#### Records for processing:
-- ==== Sys2Proof/Decode.lean ====
section
/-! DEFINITION. Decoding and encoding of Sazil words (R31 to R64). Decoding is total: a word is an instruction or is
rejected under a name, and every rejection is ILLOP (R63). -/

namespace Sys2Proof

/-- Why a bit pattern is no instruction (R63). Each raises ILLOP when the word is issued; `short` says that the words
of the instruction are not all there. -/
inductive DecodeError where
  | short
  | compactCode
  | classNumber
  | function
  | field
  | immediate
deriving DecidableEq, Repr

/-! Layout of Sazil-D word 0 and word 1 (R32, R36 to R39). -/

/-- An 8-bit register code as a 10-bit code; 0xFF is the no-index code where the field is an index operand (R54). -/
def wideCode (index : Bool) (x : BitVec 8) : BitVec 10 :=
  if index && x == 0xFF then noIndex else x.setWidth 10

def Kind.isIndex : Kind → Bool
  | .idx => true
  | .uidx => true
  | .pairIdx => true
  | _ => false

/-- Field B of this row may be the no-index code; INSPECT's B is `special` and has it too (R264). -/
def Row.indexB (r : Row) : Bool := r.b.isIndex || (r.op == 0x2F && (r.fn == 3 || r.fn == 4))

/-- The fields of a full Sazil-D form. -/
def Row.readD (r : Row) (w0 w1 : Word) : Fields :=
  let d := w0.extractLsb' 16 8
  let a := w0.extractLsb' 8 8
  let b := w0.extractLsb' 0 8
  match r.layout with
  | .r => .r { d := d.setWidth 10, a := a.setWidth 10, b := wideCode r.indexB b
               c := (w1.extractLsb' 16 8).setWidth 10, pred := w1.extractLsb' 12 4, hold := w1.extractLsb' 10 2
               stall := w1.extractLsb' 7 3, yld := w1.getLsbD 6, mx := w1.getLsbD 5, ty := w1.extractLsb' 0 5 }
  | .i16 => .i16 { d := d.setWidth 10, a := a.setWidth 10, pred := w1.extractLsb' 20 4, imm := w1.extractLsb' 4 16
                   mod4 := w1.extractLsb' 0 4 }
  | .i24 => .i24 { d := d.setWidth 10, imm := (w1.extractLsb' 0 24).signExtend 32 }
  | .m => .m { d := d.setWidth 10, areg := a.extractLsb' 4 4, scale := a.extractLsb' 2 2, order := a.extractLsb' 0 2
               idx := wideCode true b, pred := w1.extractLsb' 20 4, size := w1.extractLsb' 16 4
               off := (w1.extractLsb' 0 16).signExtend 18 }

/-- A code of Sazil-L that occupies eight bits of its field: the two above are ignored (R50, R53, R55). -/
def Kind.narrow : Kind → Bool
  | .code _ => true
  | .mem => true
  | _ => false

def narrowCode (k : Kind) (x : BitVec 10) : BitVec 10 := if k.narrow then x &&& 0xFF else x

/-- MTBL's and INSPECT's codes stand in C, so their A and B keep all ten bits; D codes keep theirs (R55 names A and C). -/
def Row.readLR (r : Row) (w : DWord) : Fields :=
  .r { d := w.extractLsb' 39 10, a := narrowCode r.a (w.extractLsb' 29 10), b := w.extractLsb' 19 10
       c := narrowCode r.c (w.extractLsb' 9 10), pred := w.extractLsb' 5 4, hold := 0, stall := 0, yld := false
       mx := w.getLsbD 56, ty := w.extractLsb' 0 5 }

/-- The immediate field holds exactly the extension of a 16-bit value (R51). Where the manual does not say which, it is
the zero-extension: of WAIT and BKPT (notes/assumptions/102), of MOVH and UMOVH (10). -/
def immFits (signed : Bool) (field : Word) (bits : Nat) : Bool :=
  let v := field.extractLsb' 0 16
  let ext : Word := if signed then v.signExtend 32 else v.setWidth 32
  ext.extractLsb' 0 bits == field.extractLsb' 0 bits

def Row.readLI (r : Row) (w : DWord) : Except DecodeError Fields :=
  let imm : Word := w.extractLsb' 0 32
  let carriesA := r.a != .unused
  if immFits r.signed imm (if carriesA then 22 else 32) then
    .ok (.i16 { d := w.extractLsb' 39 10, a := if carriesA then imm.extractLsb' 22 10 else 0
                pred := w.extractLsb' 35 4, imm := imm.extractLsb' 0 16
                mod4 := w.extractLsb' 56 1 ++ w.extractLsb' 32 3 })
  else .error .immediate

def Row.readLM (w : DWord) : Fields :=
  .m { d := w.extractLsb' 39 10, areg := w.extractLsb' 35 4, scale := w.extractLsb' 33 2, order := w.extractLsb' 31 2
       idx := w.extractLsb' 21 10, pred := w.extractLsb' 17 4, size := (w.extractLsb' 14 3).setWidth 4
       off := w.extractLsb' 53 4 ++ w.extractLsb' 0 14 }

/-- Step 4 of R62, and the fates of R55: unused fields are dropped, every used field must hold an accepted value. -/
def Row.finish (r : Row) (e : Enc) (f : Fields) : Except DecodeError Instr :=
  let g := r.normalise f
  if r.fieldsOk e g then
    match r.build g with
    | some i => .ok i
    | none => .error .field
  else .error .field

/-! Sazil-D. -/

/-- A word 0 with X = 1 is followed by a second word in every case (R33). -/
def isFull (w0 : Word) : Bool := w0.getLsbD 30

/-- The compact operation of a top byte (R57). -/
def compactOf (top : Nat) (f : CForm) : Option Instr :=
  match top with
  | 0x00 => some (.iaddCompact f)
  | 0x01 => some (.isubCompact f)
  | 0x02 => some (.imulCompact f)
  | 0x03 => some (.andCompact f)
  | 0x04 => some (.orCompact f)
  | 0x05 => some (.xorCompact f)
  | 0x06 => some (.shlCompact f)
  | 0x07 => some (.shrCompact f)
  | 0x08 => some (.sarCompact f)
  | 0x09 => some (.iminCompact f)
  | 0x0A => some (.imaxCompact f)
  | 0x0B => some (.faddCompact f)
  | 0x0C => some (.fsubCompact f)
  | 0x0D => some (.fmulCompact f)
  | 0x0E => some (.fminCompact f)
  | 0x0F => some (.fmaxCompact f)
  | 0x10 => some (.movCompact { f with b := 0 })
  | 0x11 => some (.ffmaCompact f)
  | 0x12 => some (.imadCompact f)
  | 0x13 => some (.dot4Compact f)
  | 0x14 => some (.dot8Compact f)
  | 0x15 => some (.dot2Compact f)
  | 0x80 => some (.uaddCompact f)
  | 0x81 => some (.usubCompact f)
  | 0x82 => some (.umulCompact f)
  | 0x83 => some (.uandCompact f)
  | 0x84 => some (.uorCompact f)
  | 0x85 => some (.uxorCompact f)
  | 0x86 => some (.ushlCompact f)
  | 0x87 => some (.ushrCompact f)
  | 0x88 => some (.usarCompact f)
  | 0x89 => some (.uminCompact f)
  | 0x8A => some (.umaxCompact f)
  | 0x90 => some (.umovCompact { f with b := 0 })
  | 0x92 => some (.umadCompact f)
  | _ => none

/-- A compact word (R34). -/
def decodeCompact (w0 : Word) : Except DecodeError Instr :=
  let f : CForm := { d := w0.extractLsb' 16 8, a := w0.extractLsb' 8 8, b := w0.extractLsb' 0 8 }
  match compactOf (w0.extractLsb' 24 8).toNat f with
  | some i => .ok i
  | none => .error .compactCode

/-- A class has some assigned function (R57, R58). -/
def classAssigned (uniform : Bool) (op : Nat) : Bool := 0x20 ≤ op && op ≤ (if uniform then 0x2A else 0x30)

/-- A full Sazil-D form (R33, R62). -/
def decodeFull (w0 w1 : Word) : Except DecodeError Instr :=
  let op := (w0.extractLsb' 24 6).toNat
  if classAssigned (w0.getLsbD 31) op then
    match Rows.find (w0.getLsbD 31) op (w1.extractLsb' 24 8).toNat with
    | some r => r.finish .d (r.readD w0 w1)
    | none => .error .function
  else .error .classNumber

/-- A Sazil-D instruction; the second word is looked at only after a word 0 with X = 1. -/
def decodeD (w0 w1 : Word) : Except DecodeError Instr :=
  if isFull w0 then decodeFull w0 w1 else decodeCompact w0

/-! Sazil-L. -/

/-- A Sazil-L instruction, in the order of R62. -/
def decodeL (w : DWord) : Except DecodeError Instr :=
  let op := (w.extractLsb' 57 6).toNat
  if classAssigned (w.getLsbD 63) op then
    match Rows.find (w.getLsbD 63) op (w.extractLsb' 49 4).toNat with
    | some r =>
      match r.layout with
      | .m => r.finish .l (Row.readLM w)
      | .r => if w.extractLsb' 53 3 == 0 then r.finish .l (r.readLR w) else .error .function
      | .i16 =>
        if w.extractLsb' 53 3 == 0 then
          match r.readLI w with
          | .ok f => r.finish .l f
          | .error x => .error x
        else .error .function
      | .i24 =>
        if w.extractLsb' 53 3 == 0 then
          if w.extractLsb' 35 4 == 7 then r.finish .l (.i24 { d := w.extractLsb' 39 10, imm := w.extractLsb' 0 32 })
          else .error .field
        else .error .function
    | none => .error .function
  else .error .classNumber

/-! Bytes: words are little-endian (R31). -/

def word32 (b0 b1 b2 b3 : Byte) : Word := b3 ++ b2 ++ b1 ++ b0

/-- The instruction at the head of a byte sequence and the bytes after it. -/
def decodeBytes (e : Enc) (bs : List Byte) : Except DecodeError (Instr × List Byte) :=
  match e, bs with
  | .d, b0 :: b1 :: b2 :: b3 :: rest =>
    let w0 := word32 b0 b1 b2 b3
    if isFull w0 then
      match rest with
      | c0 :: c1 :: c2 :: c3 :: rest => (decodeFull w0 (word32 c0 c1 c2 c3)).map (·, rest)
      | _ => .error .short
    else (decodeCompact w0).map (·, rest)
  | .l, b0 :: b1 :: b2 :: b3 :: c0 :: c1 :: c2 :: c3 :: rest =>
    (decodeL (word32 c0 c1 c2 c3 ++ word32 b0 b1 b2 b3)).map (·, rest)
  | _, _ => .error .short

/-- The n bytes of a number, least significant first (R3). -/
def leBytes : Nat → Nat → List Byte
  | 0, _ => []
  | n + 1, w => BitVec.ofNat 8 w :: leBytes n (w / 256)

/-- The number that bytes spell, least significant first (R3). -/
def leNat : List Byte → Nat
  | [] => 0
  | b :: bs => b.toNat + 256 * leNat bs

/-- The longest instruction is eight bytes (R31). -/
def tableBytes (_nbits w : Nat) : List Byte := leBytes 8 w

/-- The instruction that the decoder reads from the bits of an opcode table row: word 0 is bits [31:0], word 1 bits
[63:32] (R31). The table's numbered rows are compact Sazil-D words. -/
def decodeTableWord (nbits w : Nat) : Option Instr :=
  match decodeBytes .d (tableBytes nbits w) with
  | .ok (i, _) => some i
  | .error _ => none

/-! The encoder, from the same tables. -/

/-- Word 0 of a full form (R32). -/
def Row.word0 (r : Row) (d a b : BitVec 8) : Word :=
  BitVec.ofBool r.uniform ++ (1 : BitVec 1) ++ BitVec.ofNat 6 r.op ++ d ++ a ++ b

def Row.encodeD (r : Row) : Fields → Word × Word
  | .r f =>
    (r.word0 (f.d.setWidth 8) (f.a.setWidth 8) (f.b.setWidth 8),
      BitVec.ofNat 8 r.fn ++ f.c.setWidth 8 ++ f.pred ++ f.hold ++ f.stall ++ BitVec.ofBool f.yld ++ BitVec.ofBool f.mx
        ++ f.ty)
  | .i16 f =>
    (r.word0 (f.d.setWidth 8) (f.a.setWidth 8) 0, BitVec.ofNat 8 r.fn ++ f.pred ++ f.imm ++ f.mod4)
  | .i24 f => (r.word0 (f.d.setWidth 8) 0 0, BitVec.ofNat 8 r.fn ++ f.imm.setWidth 24)
  | .m f =>
    (r.word0 (f.d.setWidth 8) (f.areg ++ f.scale ++ f.order) (f.idx.setWidth 8),
      BitVec.ofNat 8 r.fn ++ f.pred ++ f.size ++ f.off.setWidth 16)

/-- The IMM32 field of a 16-bit immediate (R51). -/
def Row.imm32 (r : Row) (f : I16Form) : Word :=
  let ext : Word := if r.signed then f.imm.signExtend 32 else f.imm.setWidth 32
  if r.a != .unused then f.a ++ ext.setWidth 22 else ext

def Row.encodeL (r : Row) (fs : Fields) : DWord :=
  let head : BitVec 7 := BitVec.ofBool r.uniform ++ BitVec.ofNat 6 r.op
  match fs with
  | .r f =>
    head ++ BitVec.ofBool f.mx ++ BitVec.ofNat 7 r.fn ++ f.d ++ f.a ++ f.b ++ f.c ++ f.pred ++ f.ty
  | .i16 f =>
    head ++ f.mod4.extractLsb' 3 1 ++ BitVec.ofNat 7 r.fn ++ f.d ++ f.pred ++ f.mod4.extractLsb' 0 3 ++ r.imm32 f
  | .i24 f => head ++ (0 : BitVec 1) ++ BitVec.ofNat 7 r.fn ++ f.d ++ (7 : BitVec 4) ++ (0 : BitVec 3) ++ f.imm
  | .m f =>
    head ++ f.off.extractLsb' 14 4 ++ BitVec.ofNat 4 r.fn ++ f.d ++ f.areg ++ f.scale ++ f.order ++ f.idx ++ f.pred
      ++ f.size.setWidth 3 ++ f.off.extractLsb' 0 14

/-- The Sazil-D words of an instruction: one for a compact form, two for a full form. -/
def encodeD (i : Instr) : List Word :=
  match i.row? with
  | some (r, f) => [(r.encodeD f).1, (r.encodeD f).2]
  | none =>
    match i.compact? with
    | some (top, f) => [BitVec.ofNat 8 top ++ f.d ++ f.a ++ f.b]
    | none => []

/-- The Sazil-L word of an instruction. -/
def encodeL (i : Instr) : Option DWord := i.row?.map fun (r, f) => r.encodeL f

/-- The bytes of an instruction in an encoding. -/
def encode (e : Enc) (i : Instr) : List Byte :=
  match e with
  | .d => (encodeD i).flatMap fun w => leBytes 4 w.toNat
  | .l =>
    match encodeL i with
    | some w => leBytes 8 w.toNat
    | none => []

end Sys2Proof
end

#### Your assignment:
Return, from the data, each line where the string "indexB" occurs.

#### Written response:
def Row.indexB (r : Row) : Bool := r.b.isIndex || (r.op == 0x2F && (r.fn == 3 || r.fn == 4))
  | .r => .r { d := d.setWidth 10, a := a.setWidth 10, b := wideCode r.indexB b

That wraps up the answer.